Effect of water and polyols on the dynamics of lysozyme studied by solid-state NMR

One of the main goals of protein research is to understand the relationship between protein structure, dynamics, and function. The purpose of this dissertation is to investigate dynamic heterogeneity and the effects of water and polyols on dynamics and the dynamical transition in lysozyme using nuclear magnetic resonance (NMR) spectroscopy and electrospray ionization mass spectrometry (ESI-MS).{09}; Both 13CH3-labeled and C 2H3-labeled lysozyme were investigated to explore dynamics at the protein surface. 13C CP-MAS solid state NMR spectra showed an improvement in spectral resolution on addition of water reflecting both a decrease in the distribution of isotropic chemical shifts, as preferred conformations are populated on hydration, as well as contributions from motional averaging of chemical shift anisotropy and dipolar coupling interactions. With increasing temperature and hydration, a change in 2H NMR spectral line shape was observed for lysine residues labeled with C 2H3 groups indicating the onset of a new motion at the melting point of water suggesting that the dynamic properties of protein surface groups are strongly coupled to those of the solvent.; In order to explore the dynamic heterogeneity of the protein interior, a solid-state 2H NMR study of a series of dry and hydrated lysozyme samples kinetically labeled by hydrogen isotope exchange so as to select regions of the protein interior with different isotope exchange rates has been conducted. Samples deuterated on the slowest exchanging sites or on the protein surface gave essentially the same line shape indicating that all peptide sites within the protein undergo the same type of motion with similar amplitudes.
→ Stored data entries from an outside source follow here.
/-- Why a packet spells no instruction. -/
inductive Reject where
  /-- The packet has no word. -/
  | emptyPacket
  /-- A host command code that the table of R150 does not hold. -/
  | unknownCode (code : Nat)
  /-- More operand words than the operation has operands. -/
  | operandCount
  /-- An operand word outside its operand's width. -/
  | operandRange
  /-- A word that is neither the filler word nor a status word (R135). -/
  | notStatus
  /-- A number that is no 4-bit slot class (R102). -/
  | notNibble
  /-- Eight bytes that are no register request record (R125, R126). -/
  | notRegReq
  /-- Eight bytes that are no TLP transmit record (R128). -/
  | notTxTlp
  /-- A pair of Fmt and Type that the table of R112 does not hold. -/
  | noTypeRow
  /-- A unit of the receive or transmit stream at the host command port, which spells no operation there (R50). -/
  | notHostCommand
  deriving DecidableEq, Repr

/-! ### Operand words of a host command -/

/-- Operand word `k`; a missing operand word reads as 0 (log entry 5). -/
def opWord (ops : List Nat) (k : Nat) : Nat := ops.getD k 0

/-- A 32-bit word operand. -/
def word32 (n : Nat) : Except Reject Word :=
  if n < 2 ^ 32 then .ok (BitVec.ofNat 32 n) else .error .operandRange

/-- A 16-bit operand. -/
def half16 (n : Nat) : Except Reject Half :=
  if n < 2 ^ 16 then .ok (BitVec.ofNat 16 n) else .error .operandRange

/-- A list of word operands. -/
def wordList : List Nat → Except Reject (List Word)
  | [] => .ok []
  | n :: ns => do
    let w ← word32 n
    let ws ← wordList ns
    return w :: ws

/-- A list of byte operands. -/
def byteList : List Nat → Except Reject (List Byte)
  | [] => .ok []
  | n :: ns => do
    let bs ← byteList ns
    if n < 2 ^ 8 then return BitVec.ofNat 8 n :: bs else .error .operandRange

/-- The header word count of a header operand: 0 for 3 words, 1 for 4. -/
def hdrWordsOf (n : Nat) : Except Reject HdrWords :=
  if n = 0 then .ok .dw3 else if n = 1 then .ok .dw4 else .error .operandRange

/-- A header operand: its four words and its word count (R43). -/
def headerOf (ops : List Nat) : Except Reject Header := do
  let w0 ← word32 (opWord ops 0)
  let w1 ← word32 (opWord ops 1)
  let w2 ← word32 (opWord ops 2)
  let w3 ← word32 (opWord ops 3)
  let hw ← hdrWordsOf (opWord ops 4)
  return ⟨w0, w1, w2, w3, hw⟩

/-- An operation with at most `k` operand words. -/
def arity (k : Nat) (ops : List Nat) (r : Except Reject Instr) : Except Reject Instr :=
  if ops.length ≤ k then r else .error .operandCount

/-- The operands of TLP_DECODE: the words of the list. -/
def decodeTlpDecode (ops : List Nat) : Except Reject Instr := do
  let ws ← wordList ops
  return .tlpDecode ws

/-- The operands of TLP_ENCODE: the header, then `cap`. -/
def decodeTlpEncode (ops : List Nat) : Except Reject Instr := do
  let h ← headerOf ops
  return .tlpEncode h (opWord ops 5)

/-- The operands of TLP_SEND: the header, then the tail words. -/
def decodeTlpSend (ops : List Nat) : Except Reject Instr := do
  let h ← headerOf ops
  let tail ← wordList (ops.drop 5)
  return .tlpSend h tail

/-- The operand of CFG_REGOFF: the header. -/
def decodeCfgRegoff (ops : List Nat) : Except Reject Instr := do
  let h ← headerOf ops
  return .cfgRegoff h

/-- The operands of REG_READ: `addr`, `cnt`, `region`, `ch`. -/
def decodeRegRead (ops : List Nat) : Except Reject Instr := do
  let region ← half16 (opWord ops 2)
  return .regRead (opWord ops 0) (opWord ops 1) region (opWord ops 3)

/-- The operands of REG_WRITE: `addr`, `region`, `ch`, then the data bytes. -/
def decodeRegWrite (ops : List Nat) : Except Reject Instr := do
  let region ← half16 (opWord ops 1)
  let data ← byteList (ops.drop 3)
  return .regWrite (opWord ops 0) data region (opWord ops 2)

/-- The operand of TLP_HDRLEN: the word. -/
def decodeTlpHdrlen (ops : List Nat) : Except Reject Instr := do
  let w ← word32 (opWord ops 0)
  return .tlpHdrlen w

/-- A host command by its 8-bit code (R150); a code outside the table spells no operation. -/
def decodeHostCmd (code : Nat) (ops : List Nat) : Except Reject Instr :=
  if code = 0x01 then arity 0 ops (.ok .rxDecode)
  else if code = 0x02 then arity 0 ops (.ok .rxDiscard)
  else if code = 0x03 then arity 0 ops (.ok .rxReset)
  else if code = 0x10 then arity 1 ops (decodeTlpHdrlen ops)
  else if code = 0x11 then decodeTlpDecode ops
  else if code = 0x12 then arity 6 ops (decodeTlpEncode ops)
  else if code = 0x13 then decodeTlpSend ops
  else if code = 0x14 then arity 5 ops (decodeCfgRegoff ops)
  else if code = 0x20 then arity 4 ops (decodeRegRead ops)
  else if code = 0x21 then decodeRegWrite ops
  else if code = 0x30 then arity 0 ops (.ok .sessionInit)
  else .error (.unknownCode code)

/-! ### Wire units -/

/-- The unit's bits, when the packet holds one word below the bound. -/
def oneWord (bound : Nat) (e : Reject) (ws : List Nat) : Except Reject Nat :=
  match ws with
  | [] => .error .emptyPacket
  | n :: rest => if rest.isEmpty && decide (n < bound) then .ok n else .error e

/-- A word where a status word is expected (R104 before R101: the filler word is tested first, R162). -/
def decodeRxStatus (v : Word) : Except Reject Instr :=
  if v = Lit.fillerWord then .ok .filler
  else if markOf v = Lit.statusMarker then .ok (.status (v.extractLsb' 0 28))
  else .error .notStatus

/-- A slot class nibble (R102, R103): bits 1..0 decide, bit 2 marks the last word of a TLP. -/
def decodeSlot (s : Nibble) : Instr :=
  if s.extractLsb' 0 2 = 0b00 then
    if s.extractLsb' 2 1 = 1 then .slotTlpLast (s.extractLsb' 3 1) else .slotTlpData (s.extractLsb' 3 1)
  else if s.extractLsb' 0 2 = 0b01 then .slotNonTlp01 (s.extractLsb' 2 2)
  else if s.extractLsb' 0 2 = 0b10 then .slotNonTlp10 (s.extractLsb' 2 2)
  else .slotNonTlp11 (s.extractLsb' 2 2)

/-- The bits that every register request record has fixed: the trailer, the address bits 13..12 and bit 0
(R125, R53). -/
def regReqFixedOk (r : Rec) : Bool :=
  decide (r.extractLsb' 0 8 = Lit.recTrailer) && decide (r.extractLsb' 28 2 = 0) &&
    decide (r.extractLsb' 16 1 = 0)

/-- Bits 7..2 of a register command byte, those above the channel (R126). -/
def cmdBits (cmd : Byte) : BitVec 6 := cmd.extractLsb' 2 6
Interestingly, spin lattice relaxation times (T1 ) for the dry protein are found to correlate with the exchange rates of sites in the hydrated protein. Hydration leads to a significant decrease in T1 even for sites in the slow-exchange core. A mechanism involving small amplitude rigid-body fluctuations of the slow-exchange core within the plasticized protein matrix is proposed to explain this behavior.